During the time of my dog Otto’s final illness, I started working on some of my photos from our trip to France earlier this year to relief the sadness. It has always been soothing, but also invigorating for me to become absorbed in images. Especially since the advent of digital imagery, when the potential for coaxing hidden illusions out of an innocent photograph became manifold. Sometimes the resulting imaginography ignites a spontaneous correlation to words, terms or phrases for me.
Many years ago, I read and greatly enjoyed ‘An Instance of the Fingerpost’ by Iain Pears. Aside from wondering, how to pronounce ‘Iain’ (Remember, I’m not even a native English speaker, let alone Scottish Gaelic), his writing is like whipped cream over strawberries with a splash of balsamico – smooth yet tongue tickling. Prior to the Fingerpost, I had read his Flavia di Stefano (rolls off your tickled tongue, doesn’t it?) and Jonathan Argyll (checkered socks, anyone?) art-crime novels, chuckling all the way. Having spent a little time around Renaissance art in Florence in my misspent youth, I could easily buy into this series’ atmosphere. Then came Scipio. Specifically Pears’ ‘The Dream of Scipio’, which is unadulterated fun for any aficionado of the Punic Wars and convoluted storylines. Like me. 
I’ve enjoyed Iain Pears’ writing for a long time. Long before I found out that he shares an admiration for writers, I also appreciate. Like Georges Simenon, whom I’ve read years before I should’ve gotten involved with the dark underbelly of life. And Tomasi, Prince of Lampedusa and his Sicilian Leopard, and John Le Carré, whose novels are such an impossible challenge that we need the helpful interpretation of the movie versions, especially those of the divine Sir Alec Guinness as George Smiley.  
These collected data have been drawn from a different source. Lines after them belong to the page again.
-- ==== Sys2Proof/Proofs/EngineStops.lean ====
section
/-! Stops and flushes of the operation presented to an engine, the commands of the internal aperture, and partial records (R226, R228,
R285, R286, R305, R306, R309, R310, R406). -/

namespace Sys2Proof.Proofs.EngineStops
open Sys2Proof Sys2Proof.Machine Sys2Proof.Laws
open Sys2Proof.Proofs.EventPort (getAgent_takeDown)

/-! Engine queues. -/

theorem getEq_modEq_ne {s : State} {a k l : Nat} {f : EqQ → EqQ} (h : k ≠ l) : getEq (modEq s a k f) a l = getEq s a l := by
  rw [getEq, modEq, getAgent_modAgent_self]
  exact tget_tput_ne h

/-- Taking a message leaves the engine queues alone. -/
theorem getEq_takeDown (s : State) (a b l : Nat) : getEq (takeDown s a) b l = getEq s b l := by
  rw [getEq, getAgent_takeDown, getEq]

/-! Stops. -/

section
variable {s u : State} {a l : Nat} {e e' : Ent}

/-- An LC operation that has spent its allowance is asked to stop, unless it is being aborted or paused already (R226). -/
theorem exec_allowanceSpent (h : AgLive s a = true) (hp : presEnt (getEq s a l) = some e) (hlc : e.be = false)
    (habort : (getEq s a l).preempt ≠ some 1) (hpaused : (tget {} (getEq s a l).recs e.launch).paused = false) :
    exec (.allowanceSpent a l) s = .next (settle (modEq s a l fun q => { q with preempt := some 0, stopFor := 0 })) := by
  have hgo : ¬ (e.be = true ∨ (getEq s a l).preempt = some 1 ∨ (tget {} (getEq s a l).recs e.launch).paused = true) := by
    simp [hlc, habort, hpaused]
  show execAllowanceSpent a l s = _
  simp only [execAllowanceSpent, liveAgent_next h, hp, if_neg hgo]

/-- The first late answer to a stop is an event (R228). -/
theorem exec_preemptLate {k : Nat} (h : AgLive s a = true) (hp : presEnt (getEq s a l) = some e)
    (hk : (getEq s a l).preempt = some k) (hlate : (getEq s a l).preemptLate = false) :
    exec (.preemptLate a l) s = .next (settle
      (raiseOn (modEq s a l fun q => { q with preemptLate := true }) ePreemptLate (some e.part) (some a)
        [(.engineQueue, a * 16 + l)])) := by
  show execPreemptLate a l s = _
  simp only [execPreemptLate, liveAgent_next h, hp, hk, hlate, Bool.false_eq_true, if_false]

/-- The tile at which a stop is taken: where the engine says, between the operation's start and its end (R286, R309). -/
def stopTile (e : Ent) (tileAt : Nat) : Nat := max e.tstart (min tileAt (mTiles e.mop))

/-- The queue has nothing presented and no stop put down; the stop counts (R309). -/
def stopTaken (s : State) (a l : Nat) : State :=
  modEq s a l fun q => { q with pres := none, preempt := none, preemptLate := false, preempts := satN 32 (q.preempts + 1) }

theorem exec_eqPreemptAck {tileAt : Nat} {rep : EngRep} (h : AgLive s a = true) (hp : presEnt (getEq s a l) = some e)
    (hk : (getEq s a l).preempt = some 0)
    (hc : countRep (tilesRun s a l e (stopTile e tileAt - e.tstart)) a l { e with tstart := stopTile e tileAt, st := .stopped } rep
      = (u, e')) :
    exec (.eqPreemptAck a l tileAt rep) s = .next (settle (settleAgent
      (if (getEq s a l).stopFor = 0 then sendPaused (stopTaken u a l) a l e' else stopTaken u a l) a)) := by
  rw [stopTile] at hc
  show execEqPreemptAck a l tileAt rep s = _
  simp only [execEqPreemptAck, liveAgent_next h, hp, hk, hc]
  rfl

/-- The counts of a report are added to those of its entry (R286). -/
theorem countRep_ent {rep : EngRep} (hc : countRep s a l e rep = (u, e')) : e' = { e with
    cycles := e.cycles + rep.cycles, ns10 := e.ns10 + rep.ns10, fflags := e.fflags ||| (rep.fflags % 16) } :=
  (congrArg Prod.snd hc).symm

end

/-! Flushes. -/

section
variable {s : State} {a l : Nat} {e : Ent}

theorem exec_eqFlushAck (h : AgLive s a = true) (hf : flushing (getEq s a l) = some e) :
    exec (.eqFlushAck a l) s = .next (settle (settleAgent
      (drainDone 64 (modEq s a l fun q => putDone q { e with st := .ended }) a l) a)) := by
  show execEqFlushAck a l s = _
  simp only [execEqFlushAck, liveAgent_next h, hf]

theorem exec_flushLate (h : AgLive s a = true) (hf : flushing (getEq s a l) = some e) (hlate : e.late = false) :
    exec (.flushLate a l) s = .next (settle
      (raiseOn (modEq s a l fun q => putDone q { e with late := true }) eFlushLate (some e.part) (some a)
        [(.engineQueue, a * 16 + l), (.launch, e.launch)])) := by
  show execFlushLate a l s = _
  simp only [execFlushLate, liveAgent_next h, hf, hlate, Bool.false_eq_true, if_false]

theorem exec_flushGiveup (h : AgLive s a = true) (hf : flushing (getEq s a l) = some e) (hlate : e.late = true) :
    exec (.flushGiveup a l) s = .next (settle (settleAgent (drainDone 64 (modEq s a l fun q => putDone q
      { e with st := .ended, fin := some (2, 0, eFlushLate, mTiles e.mop, endFlags e false, 0) }) a l) a)) := by
  show execFlushGiveup a l s = _
  simp only [execFlushGiveup, liveAgent_next h, hf, if_neg (not_not.mpr hlate)]

end

/-! The internal aperture. -/

section
variable {s : State} {a launch l mask t d : Nat}

/-- The entries and tasks of a launch at the agent are aborted (R310). -/
def launchAborted (s : State) (a launch : Nat) : State :=
  settleAgent (abortTasks ((upTo 16).foldl (fun s l => abortQueue s a launch l) s) a launch) a

theorem exec_eqxAbort (h : AgLive s a = true) (hc : apertureCmd s a 0x7000 = some (t, d)) (hd : d % 2 ^ 32 = launch) :
    exec (.eqxAbort a launch) s = .next (settle (apertureDone (launchAborted (takeDown s a) a launch) a 0x7000 t)) := by
  show execEqxAbort a launch s = _
  simp only [execEqxAbort, liveAgent_next h, hc, if_neg (not_not.mpr hd)]
  rfl

/-- The launch counts anew and its work stands at the head of the LC lane, the stopped entry first (R227, R309). -/
def resumeQueue (launch : Nat) (q : EqQ) : EqQ :=
  { q with
    recs := q.recs.map (fun (x : Nat × LRec) => if x.1 = launch then (x.1, { x.2 with paused := false, used := 0 }) else x)
    lc := q.lc.filter (fun e => e.launch == launch && e.st == EntSt.stopped)
      ++ q.lc.filter (fun e => e.launch == launch && e.st != EntSt.stopped) ++ q.lc.filter (fun e => e.launch != launch) }

theorem exec_eqxResume (h : AgLive s a = true) (hc : apertureCmd s a 0x7008 = some (t, d)) (hd : d % 2 ^ 32 = launch)
    (hl : d / 2 ^ 32 % 16 = l) : exec (.eqxResume a launch l) s = .next (settle (apertureDone
      (settleAgent (modEq (takeDown s a) a l (resumeQueue launch)) a) a 0x7008 t)) := by
  have hgo : ¬ (d % 2 ^ 32 ≠ launch ∨ d / 2 ^ 32 % 16 ≠ l) := fun hno => hno.elim (absurd hd) (absurd hl)
  show execEqxResume a launch l s = _
  simp only [execEqxResume, liveAgent_next h, hc, if_neg hgo]
  refine congrArg (fun f => Host.Outcome.next (settle (apertureDone (settleAgent (modEq (takeDown s a) a l f) a) a 0x7008 t)))
    (funext fun q => ?_)
  simp only [resumeQueue, List.filter_filter, Bool.and_comm]

theorem resumeQueue_recs {q : EqQ} : ∀ r ∈ (resumeQueue launch q).recs, r.1 = launch → r.2.paused = false ∧ r.2.used = 0 := by
  intro r hr hlaunch
  obtain ⟨x, -, rfl⟩ := List.mem_map.mp hr
  by_cases hx : x.1 = launch
  · rw [if_pos hx]
    exact ⟨rfl, rfl⟩
  · rw [if_neg hx] at hlaunch
    exact absurd hlaunch hx

/-- The lane keeps its entries: those of the launch, stopped and not, and the others. -/
theorem resumeQueue_lc_length {q : EqQ} : (resumeQueue launch q).lc.length = q.lc.length := by
  have hlane := List.length_eq_length_filter_add (l := q.lc) (fun e => e.launch == launch)
  have hmine := List.length_eq_length_filter_add (l := q.lc.filter (fun e => e.launch == launch)) (fun e => e.st == EntSt.stopped)
  simp only [List.filter_filter, Bool.and_comm] at hmine
  simp only [resumeQueue, List.length_append, bne]
  omega

/-- The queue is asked to stop its BE operation for LC work, where the mask names it (R229, R309). -/
def preemptOne (a mask : Nat) (s : State) (l : Nat) : State :=
  if mask.testBit l ∧ (presEnt (getEq s a l)).any (fun e => e.be) = true ∧ headReady s a l false = true ∧
      (getEq s a l).preempt = none then modEq s a l fun q => { q with preempt := some 0, stopFor := 1 }
  else s

theorem exec_eqxPreempt (h : AgLive s a = true) (hc : apertureCmd s a 0x7010 = some (t, d)) (hd : d % 2 ^ 16 = mask) :
    exec (.eqxPreempt a mask) s = .next (settle (apertureDone ((upTo 16).foldl (preemptOne a mask) (takeDown s a)) a 0x7010 t)) := by
  show execEqxPreempt a mask s = _
  simp only [execEqxPreempt, liveAgent_next h, hc, if_neg (not_not.mpr hd)]
  rfl

/-- A queue that the mask does not name is asked nothing. -/
theorem preemptOne_unnamed (hm : mask.testBit l = false) (s : State) (k : Nat) :
    getEq (preemptOne a mask s k) a l = getEq s a l := by
  unfold preemptOne
  split
  · next hk => exact getEq_modEq_ne (by rintro rfl; rw [hm] at hk; exact absurd hk.1 (by decide))
  · rfl

theorem preemptQueues_unnamed (hm : mask.testBit l = false) (ks : List Nat) (s : State) :
    getEq (ks.foldl (preemptOne a mask) s) a l = getEq s a l :=
  List.foldlRecOn (motive := fun (u : State) => getEq u a l = getEq s a l) ks _ rfl
    fun (u : State) hu k _ => (preemptOne_unnamed hm u k).trans hu

theorem exec_eqPart {rec : W512} {e : Ent} (h : AgLive s a = true) (hp : presEnt (getEq s a l) = some e) :
    exec (.eqPart a l rec) s = .next (settle (sendUp s a (.partialRec (a * 16 + l) e.tag e.launch rec))) := by
  show execEqPart a l rec s = _
  simp only [execEqPart, liveAgent_next h, hp]

end

/-- Settles O23: stops and flushes by what stands in the engine queue, then the commands of the aperture and the partial record. -/
theorem stopsAndAperture : Obligations.StopsAndAperture := by
  refine ⟨⟨fun s a l e h hp _ => ⟨exec_allowanceSpent h hp, fun k => exec_preemptLate h hp, ?_⟩,
    fun s a l e h hf => ⟨exec_eqFlushAck h hf, exec_flushLate h hf, exec_flushGiveup h hf⟩⟩,
    fun s a launch t d h => exec_eqxAbort h, ?_, ?_, fun s a l rec e h => exec_eqPart h⟩
  · rintro tileAt rep bnd u v e' hk rfl hc rfl
    exact ⟨exec_eqPreemptAck h hp hk hc, countRep_ent hc⟩
  · intro s a launch l t d h hc hd hl u hu
    replace hu : u = modEq (takeDown s a) a l (resumeQueue launch) := hu
    subst hu
    rw [getEq_modEq_self, getEq_takeDown]
    exact ⟨exec_eqxResume h hc hd hl, resumeQueue_recs, resumeQueue_lc_length⟩
  · intro s a mask t d h hc hd u hu
    replace hu : u = (upTo 16).foldl (preemptOne a mask) (takeDown s a) := hu
    subst hu
    refine ⟨exec_eqxPreempt h hc hd, fun l hm => ?_⟩
    rw [preemptQueues_unnamed hm, getEq_takeDown]

end Sys2Proof.Proofs.EngineStops
end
Have I lost my train of thought? Yes, it is so easy to get lost in the memories of great books. Both my parents were instrumental in turning me into a reader. At the beginning of first grade, my mother gave me a book titled ‘Das Eselchen Grisella’ (the little donkey Grisella) by Denneborg. She read the first chapter to me before handing me the book suggesting, if I want to find out what happens next, I better learn how to read. Which I did fairly rapidly! 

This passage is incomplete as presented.